→ TRY IT: In the entries that follow, the first line to write out is the one containing "rem := s.freq", and the last is the one containing "theorem compressCommands_eq (source". Reproduce that stretch exactly, with nothing before or after it.
+ + + + +
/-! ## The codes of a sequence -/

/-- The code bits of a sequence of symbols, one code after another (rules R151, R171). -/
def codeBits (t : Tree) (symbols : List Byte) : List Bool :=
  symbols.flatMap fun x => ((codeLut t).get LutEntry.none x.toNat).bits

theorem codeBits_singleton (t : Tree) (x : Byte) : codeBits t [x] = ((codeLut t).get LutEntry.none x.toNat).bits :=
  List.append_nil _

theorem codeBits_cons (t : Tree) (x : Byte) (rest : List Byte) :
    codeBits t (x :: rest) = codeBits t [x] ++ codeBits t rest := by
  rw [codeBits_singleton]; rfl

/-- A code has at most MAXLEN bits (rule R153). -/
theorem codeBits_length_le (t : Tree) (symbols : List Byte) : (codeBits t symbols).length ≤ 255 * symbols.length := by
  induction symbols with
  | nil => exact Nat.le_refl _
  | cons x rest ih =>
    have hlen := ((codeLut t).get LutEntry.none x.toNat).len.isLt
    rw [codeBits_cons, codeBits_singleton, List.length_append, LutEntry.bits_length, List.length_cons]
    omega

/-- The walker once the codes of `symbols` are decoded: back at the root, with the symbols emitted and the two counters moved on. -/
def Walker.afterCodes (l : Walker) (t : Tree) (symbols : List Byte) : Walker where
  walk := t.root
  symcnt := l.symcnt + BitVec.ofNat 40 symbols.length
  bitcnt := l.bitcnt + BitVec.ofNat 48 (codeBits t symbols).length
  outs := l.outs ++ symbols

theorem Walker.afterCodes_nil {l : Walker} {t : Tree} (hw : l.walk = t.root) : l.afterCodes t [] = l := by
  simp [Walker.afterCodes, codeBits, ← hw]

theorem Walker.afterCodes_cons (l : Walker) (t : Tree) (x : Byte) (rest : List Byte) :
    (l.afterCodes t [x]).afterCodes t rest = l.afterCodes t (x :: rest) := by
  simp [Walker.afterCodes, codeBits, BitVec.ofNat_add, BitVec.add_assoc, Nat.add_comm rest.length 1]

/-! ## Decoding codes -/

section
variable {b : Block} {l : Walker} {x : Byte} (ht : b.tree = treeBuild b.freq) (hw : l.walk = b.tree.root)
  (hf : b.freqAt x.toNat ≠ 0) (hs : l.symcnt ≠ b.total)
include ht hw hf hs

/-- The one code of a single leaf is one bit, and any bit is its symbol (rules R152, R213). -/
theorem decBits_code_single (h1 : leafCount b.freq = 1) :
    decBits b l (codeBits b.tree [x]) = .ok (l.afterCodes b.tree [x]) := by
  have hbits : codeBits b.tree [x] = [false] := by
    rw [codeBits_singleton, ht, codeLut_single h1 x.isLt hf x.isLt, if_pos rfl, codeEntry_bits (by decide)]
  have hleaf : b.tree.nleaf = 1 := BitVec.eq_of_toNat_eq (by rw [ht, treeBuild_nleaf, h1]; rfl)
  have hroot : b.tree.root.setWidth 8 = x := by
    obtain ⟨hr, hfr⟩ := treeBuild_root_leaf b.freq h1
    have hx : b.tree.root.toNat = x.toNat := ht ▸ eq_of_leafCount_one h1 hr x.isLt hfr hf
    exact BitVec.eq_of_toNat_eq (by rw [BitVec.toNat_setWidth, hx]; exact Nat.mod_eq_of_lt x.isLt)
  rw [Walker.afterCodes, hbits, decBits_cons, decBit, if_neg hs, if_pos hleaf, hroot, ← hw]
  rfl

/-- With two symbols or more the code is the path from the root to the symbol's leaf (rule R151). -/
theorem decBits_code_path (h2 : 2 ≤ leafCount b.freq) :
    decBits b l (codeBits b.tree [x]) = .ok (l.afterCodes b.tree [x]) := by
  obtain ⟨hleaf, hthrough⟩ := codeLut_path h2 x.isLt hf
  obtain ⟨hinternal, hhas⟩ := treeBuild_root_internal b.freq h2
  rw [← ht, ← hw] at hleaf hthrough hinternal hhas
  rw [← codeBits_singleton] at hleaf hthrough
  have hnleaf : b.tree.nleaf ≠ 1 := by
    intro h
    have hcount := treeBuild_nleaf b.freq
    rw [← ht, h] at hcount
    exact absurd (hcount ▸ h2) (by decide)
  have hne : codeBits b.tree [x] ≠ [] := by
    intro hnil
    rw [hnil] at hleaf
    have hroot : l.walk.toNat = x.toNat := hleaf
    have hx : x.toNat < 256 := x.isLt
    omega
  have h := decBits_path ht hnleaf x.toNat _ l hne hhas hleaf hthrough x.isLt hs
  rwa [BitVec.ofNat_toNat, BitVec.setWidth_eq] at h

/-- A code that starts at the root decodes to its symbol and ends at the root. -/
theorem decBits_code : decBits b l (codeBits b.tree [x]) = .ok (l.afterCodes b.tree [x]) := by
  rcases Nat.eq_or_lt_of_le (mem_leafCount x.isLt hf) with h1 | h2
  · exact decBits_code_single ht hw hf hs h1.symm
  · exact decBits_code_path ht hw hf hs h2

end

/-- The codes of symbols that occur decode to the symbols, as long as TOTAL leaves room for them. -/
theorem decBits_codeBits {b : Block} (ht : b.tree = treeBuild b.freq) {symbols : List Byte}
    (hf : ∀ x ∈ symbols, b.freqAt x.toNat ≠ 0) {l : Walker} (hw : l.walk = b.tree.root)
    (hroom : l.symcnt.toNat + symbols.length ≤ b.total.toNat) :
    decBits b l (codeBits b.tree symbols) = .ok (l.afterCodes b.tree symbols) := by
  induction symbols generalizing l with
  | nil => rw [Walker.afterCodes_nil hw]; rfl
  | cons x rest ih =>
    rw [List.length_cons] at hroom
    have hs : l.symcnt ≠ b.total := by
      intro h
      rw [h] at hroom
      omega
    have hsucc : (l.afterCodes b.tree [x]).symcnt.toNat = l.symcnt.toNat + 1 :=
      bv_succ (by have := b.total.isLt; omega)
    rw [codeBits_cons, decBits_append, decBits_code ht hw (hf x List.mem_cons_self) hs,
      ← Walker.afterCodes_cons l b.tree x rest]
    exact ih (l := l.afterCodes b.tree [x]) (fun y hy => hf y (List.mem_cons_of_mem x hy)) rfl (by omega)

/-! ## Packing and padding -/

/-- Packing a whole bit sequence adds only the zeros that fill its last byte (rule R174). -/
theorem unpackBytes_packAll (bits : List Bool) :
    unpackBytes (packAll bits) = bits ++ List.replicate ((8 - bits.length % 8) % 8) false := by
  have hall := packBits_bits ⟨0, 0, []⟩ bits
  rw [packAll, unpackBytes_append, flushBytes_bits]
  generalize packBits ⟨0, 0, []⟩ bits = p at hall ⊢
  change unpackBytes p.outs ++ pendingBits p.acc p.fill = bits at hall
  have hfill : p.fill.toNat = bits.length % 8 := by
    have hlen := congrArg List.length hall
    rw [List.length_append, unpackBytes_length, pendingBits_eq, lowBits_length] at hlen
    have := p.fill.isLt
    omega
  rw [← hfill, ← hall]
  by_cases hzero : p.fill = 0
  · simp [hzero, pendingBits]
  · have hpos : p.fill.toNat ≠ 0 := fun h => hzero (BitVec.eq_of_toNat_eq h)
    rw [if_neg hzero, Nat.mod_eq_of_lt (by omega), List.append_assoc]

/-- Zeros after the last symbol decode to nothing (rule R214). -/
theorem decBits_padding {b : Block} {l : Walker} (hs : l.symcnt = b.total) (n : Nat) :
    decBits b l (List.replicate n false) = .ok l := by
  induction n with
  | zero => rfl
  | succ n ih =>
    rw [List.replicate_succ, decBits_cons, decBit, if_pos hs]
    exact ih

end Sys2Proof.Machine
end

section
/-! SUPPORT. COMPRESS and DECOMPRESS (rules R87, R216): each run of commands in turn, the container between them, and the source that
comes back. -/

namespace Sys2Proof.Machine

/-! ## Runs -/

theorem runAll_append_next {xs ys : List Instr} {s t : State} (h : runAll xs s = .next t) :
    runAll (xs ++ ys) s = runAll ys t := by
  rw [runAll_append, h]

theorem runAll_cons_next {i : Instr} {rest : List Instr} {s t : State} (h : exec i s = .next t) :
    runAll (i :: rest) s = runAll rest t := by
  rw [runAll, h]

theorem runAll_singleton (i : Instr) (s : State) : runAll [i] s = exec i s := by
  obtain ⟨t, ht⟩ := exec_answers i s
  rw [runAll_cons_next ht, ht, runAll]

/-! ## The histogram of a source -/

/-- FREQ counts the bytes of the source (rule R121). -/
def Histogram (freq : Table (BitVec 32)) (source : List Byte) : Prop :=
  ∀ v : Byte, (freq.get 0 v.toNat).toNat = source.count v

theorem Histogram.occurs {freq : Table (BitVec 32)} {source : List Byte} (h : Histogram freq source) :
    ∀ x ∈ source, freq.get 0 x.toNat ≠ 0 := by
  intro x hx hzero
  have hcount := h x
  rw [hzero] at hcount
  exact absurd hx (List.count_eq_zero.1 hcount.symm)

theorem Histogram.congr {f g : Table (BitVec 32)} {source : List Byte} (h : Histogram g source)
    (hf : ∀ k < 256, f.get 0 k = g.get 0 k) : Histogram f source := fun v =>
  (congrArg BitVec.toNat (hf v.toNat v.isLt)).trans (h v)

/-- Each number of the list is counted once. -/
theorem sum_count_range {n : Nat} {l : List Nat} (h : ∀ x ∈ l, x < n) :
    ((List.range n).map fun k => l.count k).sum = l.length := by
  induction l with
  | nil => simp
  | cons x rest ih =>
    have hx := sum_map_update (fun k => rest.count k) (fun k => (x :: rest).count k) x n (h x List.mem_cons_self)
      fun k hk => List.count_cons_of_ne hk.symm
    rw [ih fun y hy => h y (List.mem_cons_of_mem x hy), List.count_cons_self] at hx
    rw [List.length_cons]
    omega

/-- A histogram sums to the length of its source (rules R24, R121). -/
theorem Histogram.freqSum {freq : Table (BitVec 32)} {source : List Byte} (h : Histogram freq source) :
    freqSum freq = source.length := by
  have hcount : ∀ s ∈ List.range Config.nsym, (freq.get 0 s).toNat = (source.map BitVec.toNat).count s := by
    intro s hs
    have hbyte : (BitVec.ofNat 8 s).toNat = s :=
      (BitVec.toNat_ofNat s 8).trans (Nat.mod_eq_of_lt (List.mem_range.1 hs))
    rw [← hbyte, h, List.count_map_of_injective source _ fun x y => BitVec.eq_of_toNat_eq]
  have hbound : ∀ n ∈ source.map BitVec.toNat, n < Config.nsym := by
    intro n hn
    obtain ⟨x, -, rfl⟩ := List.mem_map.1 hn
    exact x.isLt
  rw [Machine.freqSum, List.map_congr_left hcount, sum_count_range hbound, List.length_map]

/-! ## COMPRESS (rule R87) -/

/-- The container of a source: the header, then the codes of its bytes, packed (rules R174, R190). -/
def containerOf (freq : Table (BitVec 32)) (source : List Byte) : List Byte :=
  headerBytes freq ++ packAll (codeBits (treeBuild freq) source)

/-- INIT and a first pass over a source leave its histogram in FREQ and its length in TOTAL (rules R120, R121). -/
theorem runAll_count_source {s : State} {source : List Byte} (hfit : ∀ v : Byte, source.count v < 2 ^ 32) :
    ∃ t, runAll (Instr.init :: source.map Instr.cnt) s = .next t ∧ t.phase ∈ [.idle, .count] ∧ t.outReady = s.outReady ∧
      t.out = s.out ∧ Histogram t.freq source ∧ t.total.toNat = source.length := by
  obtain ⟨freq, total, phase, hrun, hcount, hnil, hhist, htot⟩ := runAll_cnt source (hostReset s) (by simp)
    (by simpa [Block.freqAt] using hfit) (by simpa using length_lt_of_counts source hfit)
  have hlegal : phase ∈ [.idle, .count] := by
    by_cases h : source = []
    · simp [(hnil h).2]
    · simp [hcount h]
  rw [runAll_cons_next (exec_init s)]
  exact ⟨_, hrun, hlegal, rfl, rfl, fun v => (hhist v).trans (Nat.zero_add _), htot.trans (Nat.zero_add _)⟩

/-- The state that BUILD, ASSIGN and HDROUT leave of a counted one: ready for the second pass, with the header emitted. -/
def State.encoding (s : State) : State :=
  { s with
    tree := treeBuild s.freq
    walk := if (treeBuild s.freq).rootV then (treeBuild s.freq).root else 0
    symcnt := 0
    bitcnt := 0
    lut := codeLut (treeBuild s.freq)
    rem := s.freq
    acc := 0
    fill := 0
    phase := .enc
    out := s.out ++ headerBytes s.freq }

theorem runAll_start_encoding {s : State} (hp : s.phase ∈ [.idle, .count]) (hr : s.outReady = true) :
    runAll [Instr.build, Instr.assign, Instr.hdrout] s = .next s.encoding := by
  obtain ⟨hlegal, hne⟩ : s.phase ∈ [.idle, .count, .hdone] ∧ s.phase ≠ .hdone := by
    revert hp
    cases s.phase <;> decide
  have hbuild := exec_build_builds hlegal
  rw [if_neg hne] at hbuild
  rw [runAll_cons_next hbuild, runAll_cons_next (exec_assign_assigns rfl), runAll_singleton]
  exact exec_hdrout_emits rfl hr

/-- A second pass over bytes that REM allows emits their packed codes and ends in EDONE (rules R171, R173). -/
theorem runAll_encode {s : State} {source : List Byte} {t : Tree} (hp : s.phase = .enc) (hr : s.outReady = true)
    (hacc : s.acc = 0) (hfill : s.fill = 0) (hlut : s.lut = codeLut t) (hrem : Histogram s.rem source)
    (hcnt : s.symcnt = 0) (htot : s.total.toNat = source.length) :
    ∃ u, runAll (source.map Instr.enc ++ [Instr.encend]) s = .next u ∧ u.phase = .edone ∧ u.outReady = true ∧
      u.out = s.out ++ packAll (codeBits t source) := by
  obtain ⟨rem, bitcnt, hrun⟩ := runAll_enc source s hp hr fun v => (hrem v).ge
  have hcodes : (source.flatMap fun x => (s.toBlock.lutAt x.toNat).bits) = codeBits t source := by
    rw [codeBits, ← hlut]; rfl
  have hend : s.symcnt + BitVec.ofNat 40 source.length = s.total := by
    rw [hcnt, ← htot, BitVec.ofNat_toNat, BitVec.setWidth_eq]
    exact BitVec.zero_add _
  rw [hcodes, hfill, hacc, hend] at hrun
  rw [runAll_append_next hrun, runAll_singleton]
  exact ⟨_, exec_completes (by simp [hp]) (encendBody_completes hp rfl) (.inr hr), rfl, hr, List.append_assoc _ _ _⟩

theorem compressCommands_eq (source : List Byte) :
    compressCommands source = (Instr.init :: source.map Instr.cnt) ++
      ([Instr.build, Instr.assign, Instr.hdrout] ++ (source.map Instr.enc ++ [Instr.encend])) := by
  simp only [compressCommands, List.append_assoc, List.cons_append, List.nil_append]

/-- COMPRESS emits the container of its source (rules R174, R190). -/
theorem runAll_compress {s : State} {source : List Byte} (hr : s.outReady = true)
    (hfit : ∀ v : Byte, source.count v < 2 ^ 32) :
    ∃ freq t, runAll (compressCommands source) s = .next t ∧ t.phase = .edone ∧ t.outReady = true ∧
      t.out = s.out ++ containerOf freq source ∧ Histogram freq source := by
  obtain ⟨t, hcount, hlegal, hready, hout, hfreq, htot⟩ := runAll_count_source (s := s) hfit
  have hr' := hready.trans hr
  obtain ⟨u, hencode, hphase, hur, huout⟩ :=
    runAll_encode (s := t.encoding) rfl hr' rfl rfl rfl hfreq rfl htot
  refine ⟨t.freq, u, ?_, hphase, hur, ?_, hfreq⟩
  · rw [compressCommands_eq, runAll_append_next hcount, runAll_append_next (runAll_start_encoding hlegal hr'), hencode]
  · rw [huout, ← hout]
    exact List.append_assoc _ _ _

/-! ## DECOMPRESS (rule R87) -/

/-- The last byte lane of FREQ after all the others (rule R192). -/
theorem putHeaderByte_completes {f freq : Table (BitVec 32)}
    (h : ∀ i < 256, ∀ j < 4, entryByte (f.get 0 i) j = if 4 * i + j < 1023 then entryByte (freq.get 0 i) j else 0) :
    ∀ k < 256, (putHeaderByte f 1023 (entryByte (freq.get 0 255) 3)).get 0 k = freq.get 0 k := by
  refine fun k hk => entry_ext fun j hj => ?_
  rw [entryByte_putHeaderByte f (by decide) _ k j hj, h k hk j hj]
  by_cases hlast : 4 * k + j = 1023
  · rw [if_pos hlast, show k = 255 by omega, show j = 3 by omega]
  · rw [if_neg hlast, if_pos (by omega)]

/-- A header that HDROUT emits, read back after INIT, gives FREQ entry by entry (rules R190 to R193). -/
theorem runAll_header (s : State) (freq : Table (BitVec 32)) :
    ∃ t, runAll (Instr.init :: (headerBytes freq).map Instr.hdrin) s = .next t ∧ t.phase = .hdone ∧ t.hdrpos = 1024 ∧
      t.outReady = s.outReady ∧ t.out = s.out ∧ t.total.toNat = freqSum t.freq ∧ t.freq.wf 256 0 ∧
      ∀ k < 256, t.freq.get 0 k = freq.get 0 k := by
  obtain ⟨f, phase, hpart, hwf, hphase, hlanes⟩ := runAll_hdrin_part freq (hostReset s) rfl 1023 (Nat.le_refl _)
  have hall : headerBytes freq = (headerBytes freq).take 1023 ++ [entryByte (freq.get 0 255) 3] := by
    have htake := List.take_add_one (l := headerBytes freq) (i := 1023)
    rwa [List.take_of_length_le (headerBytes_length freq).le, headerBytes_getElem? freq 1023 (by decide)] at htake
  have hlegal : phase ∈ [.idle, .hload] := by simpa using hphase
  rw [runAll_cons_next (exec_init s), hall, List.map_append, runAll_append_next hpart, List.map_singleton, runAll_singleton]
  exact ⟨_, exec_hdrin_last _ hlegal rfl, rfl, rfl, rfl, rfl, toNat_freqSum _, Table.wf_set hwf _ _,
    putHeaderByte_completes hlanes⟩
+ + + + +
→ ANSWER BOX:
    rem := s.freq
    acc := 0
    fill := 0
    phase := .enc
    out := s.out ++ headerBytes s.freq }

theorem runAll_start_encoding {s : State} (hp : s.phase ∈ [.idle, .count]) (hr : s.outReady = true) :
    runAll [Instr.build, Instr.assign, Instr.hdrout] s = .next s.encoding := by
  obtain ⟨hlegal, hne⟩ : s.phase ∈ [.idle, .count, .hdone] ∧ s.phase ≠ .hdone := by
    revert hp
    cases s.phase <;> decide
  have hbuild := exec_build_builds hlegal
  rw [if_neg hne] at hbuild
  rw [runAll_cons_next hbuild, runAll_cons_next (exec_assign_assigns rfl), runAll_singleton]
  exact exec_hdrout_emits rfl hr

/-- A second pass over bytes that REM allows emits their packed codes and ends in EDONE (rules R171, R173). -/
theorem runAll_encode {s : State} {source : List Byte} {t : Tree} (hp : s.phase = .enc) (hr : s.outReady = true)
    (hacc : s.acc = 0) (hfill : s.fill = 0) (hlut : s.lut = codeLut t) (hrem : Histogram s.rem source)
    (hcnt : s.symcnt = 0) (htot : s.total.toNat = source.length) :
    ∃ u, runAll (source.map Instr.enc ++ [Instr.encend]) s = .next u ∧ u.phase = .edone ∧ u.outReady = true ∧
      u.out = s.out ++ packAll (codeBits t source) := by
  obtain ⟨rem, bitcnt, hrun⟩ := runAll_enc source s hp hr fun v => (hrem v).ge
  have hcodes : (source.flatMap fun x => (s.toBlock.lutAt x.toNat).bits) = codeBits t source := by
    rw [codeBits, ← hlut]; rfl
  have hend : s.symcnt + BitVec.ofNat 40 source.length = s.total := by
    rw [hcnt, ← htot, BitVec.ofNat_toNat, BitVec.setWidth_eq]
    exact BitVec.zero_add _
  rw [hcodes, hfill, hacc, hend] at hrun
  rw [runAll_append_next hrun, runAll_singleton]
  exact ⟨_, exec_completes (by simp [hp]) (encendBody_completes hp rfl) (.inr hr), rfl, hr, List.append_assoc _ _ _⟩

theorem compressCommands_eq (source : List Byte) :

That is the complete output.